▶ **YOUR GOAL**:
Every line of the listing below should be written out exactly.

▶ **DATA EXCERPTS**:
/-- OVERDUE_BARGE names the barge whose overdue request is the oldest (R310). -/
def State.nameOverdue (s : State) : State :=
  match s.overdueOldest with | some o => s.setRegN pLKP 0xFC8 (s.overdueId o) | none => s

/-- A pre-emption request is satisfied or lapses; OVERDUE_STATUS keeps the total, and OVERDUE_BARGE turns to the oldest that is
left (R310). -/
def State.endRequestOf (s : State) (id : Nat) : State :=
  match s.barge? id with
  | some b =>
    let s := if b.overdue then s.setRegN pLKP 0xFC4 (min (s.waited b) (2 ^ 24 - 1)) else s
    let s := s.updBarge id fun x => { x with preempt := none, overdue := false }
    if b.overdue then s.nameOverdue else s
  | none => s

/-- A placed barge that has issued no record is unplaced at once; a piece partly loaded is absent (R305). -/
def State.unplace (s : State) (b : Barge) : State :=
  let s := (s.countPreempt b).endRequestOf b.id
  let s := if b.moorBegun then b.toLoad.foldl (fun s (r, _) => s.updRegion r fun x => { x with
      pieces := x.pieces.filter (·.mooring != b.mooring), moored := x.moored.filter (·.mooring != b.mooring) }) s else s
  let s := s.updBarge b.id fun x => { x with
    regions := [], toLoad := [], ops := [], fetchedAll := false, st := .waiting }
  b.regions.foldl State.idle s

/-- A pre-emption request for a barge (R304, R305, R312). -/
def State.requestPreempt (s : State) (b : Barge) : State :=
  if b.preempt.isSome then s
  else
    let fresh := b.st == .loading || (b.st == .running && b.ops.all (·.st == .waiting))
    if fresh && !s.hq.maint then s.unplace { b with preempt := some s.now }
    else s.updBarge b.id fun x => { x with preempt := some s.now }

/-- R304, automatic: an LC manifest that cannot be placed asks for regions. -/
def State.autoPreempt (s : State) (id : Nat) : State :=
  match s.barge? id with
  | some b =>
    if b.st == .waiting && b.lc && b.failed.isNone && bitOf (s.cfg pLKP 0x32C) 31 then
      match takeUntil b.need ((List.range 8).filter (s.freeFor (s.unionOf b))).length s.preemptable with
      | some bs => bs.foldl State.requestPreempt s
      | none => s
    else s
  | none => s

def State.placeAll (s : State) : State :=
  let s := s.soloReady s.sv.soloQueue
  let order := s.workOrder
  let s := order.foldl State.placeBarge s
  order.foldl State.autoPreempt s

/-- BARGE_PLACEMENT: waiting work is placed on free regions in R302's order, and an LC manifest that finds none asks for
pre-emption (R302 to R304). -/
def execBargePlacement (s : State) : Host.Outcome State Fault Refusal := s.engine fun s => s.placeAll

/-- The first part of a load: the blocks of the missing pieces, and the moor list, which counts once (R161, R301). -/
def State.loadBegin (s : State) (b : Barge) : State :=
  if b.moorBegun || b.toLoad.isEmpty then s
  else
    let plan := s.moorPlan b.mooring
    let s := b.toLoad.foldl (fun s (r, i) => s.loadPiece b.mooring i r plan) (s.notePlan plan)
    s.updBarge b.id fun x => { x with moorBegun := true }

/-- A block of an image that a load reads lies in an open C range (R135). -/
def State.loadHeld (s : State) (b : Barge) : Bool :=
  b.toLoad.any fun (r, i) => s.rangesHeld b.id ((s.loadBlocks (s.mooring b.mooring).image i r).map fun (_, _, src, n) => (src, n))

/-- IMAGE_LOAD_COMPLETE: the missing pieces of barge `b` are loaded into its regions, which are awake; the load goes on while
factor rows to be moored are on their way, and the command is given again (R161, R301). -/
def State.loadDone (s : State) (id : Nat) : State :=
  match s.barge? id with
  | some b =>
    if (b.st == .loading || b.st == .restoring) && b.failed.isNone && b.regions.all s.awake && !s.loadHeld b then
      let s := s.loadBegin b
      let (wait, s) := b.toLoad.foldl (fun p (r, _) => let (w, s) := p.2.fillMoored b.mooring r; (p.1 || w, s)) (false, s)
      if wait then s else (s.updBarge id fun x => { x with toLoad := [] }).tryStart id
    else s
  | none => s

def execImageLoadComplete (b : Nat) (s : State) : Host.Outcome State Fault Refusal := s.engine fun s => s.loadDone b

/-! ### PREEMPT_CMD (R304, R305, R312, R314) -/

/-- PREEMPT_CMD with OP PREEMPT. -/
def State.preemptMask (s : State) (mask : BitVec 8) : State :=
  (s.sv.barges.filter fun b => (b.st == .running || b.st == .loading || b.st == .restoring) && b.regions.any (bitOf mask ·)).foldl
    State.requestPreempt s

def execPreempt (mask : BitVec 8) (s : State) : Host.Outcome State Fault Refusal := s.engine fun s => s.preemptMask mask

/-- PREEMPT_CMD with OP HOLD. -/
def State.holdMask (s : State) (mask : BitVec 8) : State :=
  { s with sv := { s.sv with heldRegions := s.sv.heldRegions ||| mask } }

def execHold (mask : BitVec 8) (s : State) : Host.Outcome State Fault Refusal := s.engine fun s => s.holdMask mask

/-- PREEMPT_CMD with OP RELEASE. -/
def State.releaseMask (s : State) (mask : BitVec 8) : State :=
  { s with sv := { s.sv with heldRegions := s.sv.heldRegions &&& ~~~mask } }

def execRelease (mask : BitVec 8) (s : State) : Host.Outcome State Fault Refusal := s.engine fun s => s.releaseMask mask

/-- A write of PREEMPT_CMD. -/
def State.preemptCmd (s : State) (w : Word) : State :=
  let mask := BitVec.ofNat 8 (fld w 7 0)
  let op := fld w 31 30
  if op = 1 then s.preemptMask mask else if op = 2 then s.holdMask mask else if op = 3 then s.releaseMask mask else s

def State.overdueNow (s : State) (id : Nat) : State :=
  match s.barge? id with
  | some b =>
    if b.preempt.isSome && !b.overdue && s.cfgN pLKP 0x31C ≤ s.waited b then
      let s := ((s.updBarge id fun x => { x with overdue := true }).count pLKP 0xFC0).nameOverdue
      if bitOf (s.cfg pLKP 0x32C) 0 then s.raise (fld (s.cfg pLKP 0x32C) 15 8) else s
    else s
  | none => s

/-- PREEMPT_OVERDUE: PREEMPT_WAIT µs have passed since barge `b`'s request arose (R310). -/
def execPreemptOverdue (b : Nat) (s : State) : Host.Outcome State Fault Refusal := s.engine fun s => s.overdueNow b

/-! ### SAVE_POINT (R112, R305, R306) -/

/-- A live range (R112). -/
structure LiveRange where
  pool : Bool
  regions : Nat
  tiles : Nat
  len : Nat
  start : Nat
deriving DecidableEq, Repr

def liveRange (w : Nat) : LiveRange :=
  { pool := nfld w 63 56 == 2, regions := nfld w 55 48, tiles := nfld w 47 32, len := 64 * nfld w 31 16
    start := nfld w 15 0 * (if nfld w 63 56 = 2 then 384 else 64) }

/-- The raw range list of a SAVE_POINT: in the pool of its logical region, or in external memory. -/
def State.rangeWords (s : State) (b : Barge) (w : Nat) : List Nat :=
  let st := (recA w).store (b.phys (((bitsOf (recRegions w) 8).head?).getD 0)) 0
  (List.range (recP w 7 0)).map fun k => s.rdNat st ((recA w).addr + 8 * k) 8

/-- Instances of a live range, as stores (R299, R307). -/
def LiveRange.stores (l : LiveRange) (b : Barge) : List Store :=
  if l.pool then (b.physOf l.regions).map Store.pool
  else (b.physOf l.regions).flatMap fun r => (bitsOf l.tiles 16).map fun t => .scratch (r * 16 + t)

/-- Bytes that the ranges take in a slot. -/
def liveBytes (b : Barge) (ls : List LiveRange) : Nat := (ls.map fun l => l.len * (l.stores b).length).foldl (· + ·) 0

▶ **SOLUTION FOR THIS PROBLEM**:
/-- OVERDUE_BARGE names the barge whose overdue request is the oldest (R310). -/
def State.nameOverdue (s : State) : State :=
  match s.overdueOldest with | some o => s.setRegN pLKP 0xFC8 (s.overdueId o) | none => s

/-- A pre-emption request is satisfied or lapses; OVERDUE_STATUS keeps the total, and OVERDUE_BARGE turns to the oldest that is
left (R310). -/
def State.endRequestOf (s : State) (id : Nat) : State :=
  match s.barge? id with
  | some b =>
    let s := if b.overdue then s.setRegN pLKP 0xFC4 (min (s.waited b) (2 ^ 24 - 1)) else s
    let s := s.updBarge id fun x => { x with preempt := none, overdue := false }
    if b.overdue then s.nameOverdue else s
  | none => s

/-- A placed barge that has issued no record is unplaced at once; a piece partly loaded is absent (R305). -/
def State.unplace (s : State) (b : Barge) : State :=
  let s := (s.countPreempt b).endRequestOf b.id
  let s := if b.moorBegun then b.toLoad.foldl (fun s (r, _) => s.updRegion r fun x => { x with
      pieces := x.pieces.filter (·.mooring != b.mooring), moored := x.moored.filter (·.mooring != b.mooring) }) s else s
  let s := s.updBarge b.id fun x => { x with
    regions := [], toLoad := [], ops := [], fetchedAll := false, st := .waiting }
  b.regions.foldl State.idle s

/-- A pre-emption request for a barge (R304, R305, R312). -/
def State.requestPreempt (s : State) (b : Barge) : State :=
  if b.preempt.isSome then s
  else
    let fresh := b.st == .loading || (b.st == .running && b.ops.all (·.st == .waiting))
    if fresh && !s.hq.maint then s.unplace { b with preempt := some s.now }
    else s.updBarge b.id fun x => { x with preempt := some s.now }

/-- R304, automatic: an LC manifest that cannot be placed asks for regions. -/
def State.autoPreempt (s : State) (id : Nat) : State :=
  match s.barge? id with
  | some b =>
    if b.st == .waiting && b.lc && b.failed.isNone && bitOf (s.cfg pLKP 0x32C) 31 then
      match takeUntil b.need ((List.range 8).filter (s.freeFor (s.unionOf b))).length s.preemptable with
      | some bs => bs.foldl State.requestPreempt s
      | none => s
    else s
  | none => s

def State.placeAll (s : State) : State :=
  let s := s.soloReady s.sv.soloQueue
  let order := s.workOrder
  let s := order.foldl State.placeBarge s
  order.foldl State.autoPreempt s

/-- BARGE_PLACEMENT: waiting work is placed on free regions in R302's order, and an LC manifest that finds none asks for
pre-emption (R302 to R304). -/
def execBargePlacement (s : State) : Host.Outcome State Fault Refusal := s.engine fun s => s.placeAll

/-- The first part of a load: the blocks of the missing pieces, and the moor list, which counts once (R161, R301). -/
def State.loadBegin (s : State) (b : Barge) : State :=
  if b.moorBegun || b.toLoad.isEmpty then s
  else
    let plan := s.moorPlan b.mooring
    let s := b.toLoad.foldl (fun s (r, i) => s.loadPiece b.mooring i r plan) (s.notePlan plan)
    s.updBarge b.id fun x => { x with moorBegun := true }

/-- A block of an image that a load reads lies in an open C range (R135). -/
def State.loadHeld (s : State) (b : Barge) : Bool :=
  b.toLoad.any fun (r, i) => s.rangesHeld b.id ((s.loadBlocks (s.mooring b.mooring).image i r).map fun (_, _, src, n) => (src, n))

/-- IMAGE_LOAD_COMPLETE: the missing pieces of barge `b` are loaded into its regions, which are awake; the load goes on while
factor rows to be moored are on their way, and the command is given again (R161, R301). -/
def State.loadDone (s : State) (id : Nat) : State :=
  match s.barge? id with
  | some b =>
    if (b.st == .loading || b.st == .restoring) && b.failed.isNone && b.regions.all s.awake && !s.loadHeld b then
      let s := s.loadBegin b
      let (wait, s) := b.toLoad.foldl (fun p (r, _) => let (w, s) := p.2.fillMoored b.mooring r; (p.1 || w, s)) (false, s)
      if wait then s else (s.updBarge id fun x => { x with toLoad := [] }).tryStart id
    else s
  | none => s

def execImageLoadComplete (b : Nat) (s : State) : Host.Outcome State Fault Refusal := s.engine fun s => s.loadDone b

/-! ### PREEMPT_CMD (R304, R305, R312, R314) -/

/-- PREEMPT_CMD with OP PREEMPT. -/
def State.preemptMask (s : State) (mask : BitVec 8) : State :=
  (s.sv.barges.filter fun b => (b.st == .running || b.st == .loading || b.st == .restoring) && b.regions.any (bitOf mask ·)).foldl
    State.requestPreempt s

def execPreempt (mask : BitVec 8) (s : State) : Host.Outcome State Fault Refusal := s.engine fun s => s.preemptMask mask

/-- PREEMPT_CMD with OP HOLD. -/
def State.holdMask (s : State) (mask : BitVec 8) : State :=
  { s with sv := { s.sv with heldRegions := s.sv.heldRegions ||| mask } }

def execHold (mask : BitVec 8) (s : State) : Host.Outcome State Fault Refusal := s.engine fun s => s.holdMask mask

/-- PREEMPT_CMD with OP RELEASE. -/
def State.releaseMask (s : State) (mask : BitVec 8) : State :=
  { s with sv := { s.sv with heldRegions := s.sv.heldRegions &&& ~~~mask } }

def execRelease (mask : BitVec 8) (s : State) : Host.Outcome State Fault Refusal := s.engine fun s => s.releaseMask mask

/-- A write of PREEMPT_CMD. -/
def State.preemptCmd (s : State) (w : Word) : State :=
  let mask := BitVec.ofNat 8 (fld w 7 0)
  let op := fld w 31 30
  if op = 1 then s.preemptMask mask else if op = 2 then s.holdMask mask else if op = 3 then s.releaseMask mask else s

def State.overdueNow (s : State) (id : Nat) : State :=
  match s.barge? id with
  | some b =>
    if b.preempt.isSome && !b.overdue && s.cfgN pLKP 0x31C ≤ s.waited b then
      let s := ((s.updBarge id fun x => { x with overdue := true }).count pLKP 0xFC0).nameOverdue
      if bitOf (s.cfg pLKP 0x32C) 0 then s.raise (fld (s.cfg pLKP 0x32C) 15 8) else s
    else s
  | none => s

/-- PREEMPT_OVERDUE: PREEMPT_WAIT µs have passed since barge `b`'s request arose (R310). -/
def execPreemptOverdue (b : Nat) (s : State) : Host.Outcome State Fault Refusal := s.engine fun s => s.overdueNow b

/-! ### SAVE_POINT (R112, R305, R306) -/

/-- A live range (R112). -/
structure LiveRange where
  pool : Bool
  regions : Nat
  tiles : Nat
  len : Nat
  start : Nat
deriving DecidableEq, Repr

def liveRange (w : Nat) : LiveRange :=
  { pool := nfld w 63 56 == 2, regions := nfld w 55 48, tiles := nfld w 47 32, len := 64 * nfld w 31 16
    start := nfld w 15 0 * (if nfld w 63 56 = 2 then 384 else 64) }

/-- The raw range list of a SAVE_POINT: in the pool of its logical region, or in external memory. -/
def State.rangeWords (s : State) (b : Barge) (w : Nat) : List Nat :=
  let st := (recA w).store (b.phys (((bitsOf (recRegions w) 8).head?).getD 0)) 0
  (List.range (recP w 7 0)).map fun k => s.rdNat st ((recA w).addr + 8 * k) 8

/-- Instances of a live range, as stores (R299, R307). -/
def LiveRange.stores (l : LiveRange) (b : Barge) : List Store :=
  if l.pool then (b.physOf l.regions).map Store.pool
  else (b.physOf l.regions).flatMap fun r => (bitsOf l.tiles 16).map fun t => .scratch (r * 16 + t)

/-- Bytes that the ranges take in a slot. -/
def liveBytes (b : Barge) (ls : List LiveRange) : Nat := (ls.map fun l => l.len * (l.stores b).length).foldl (· + ·) 0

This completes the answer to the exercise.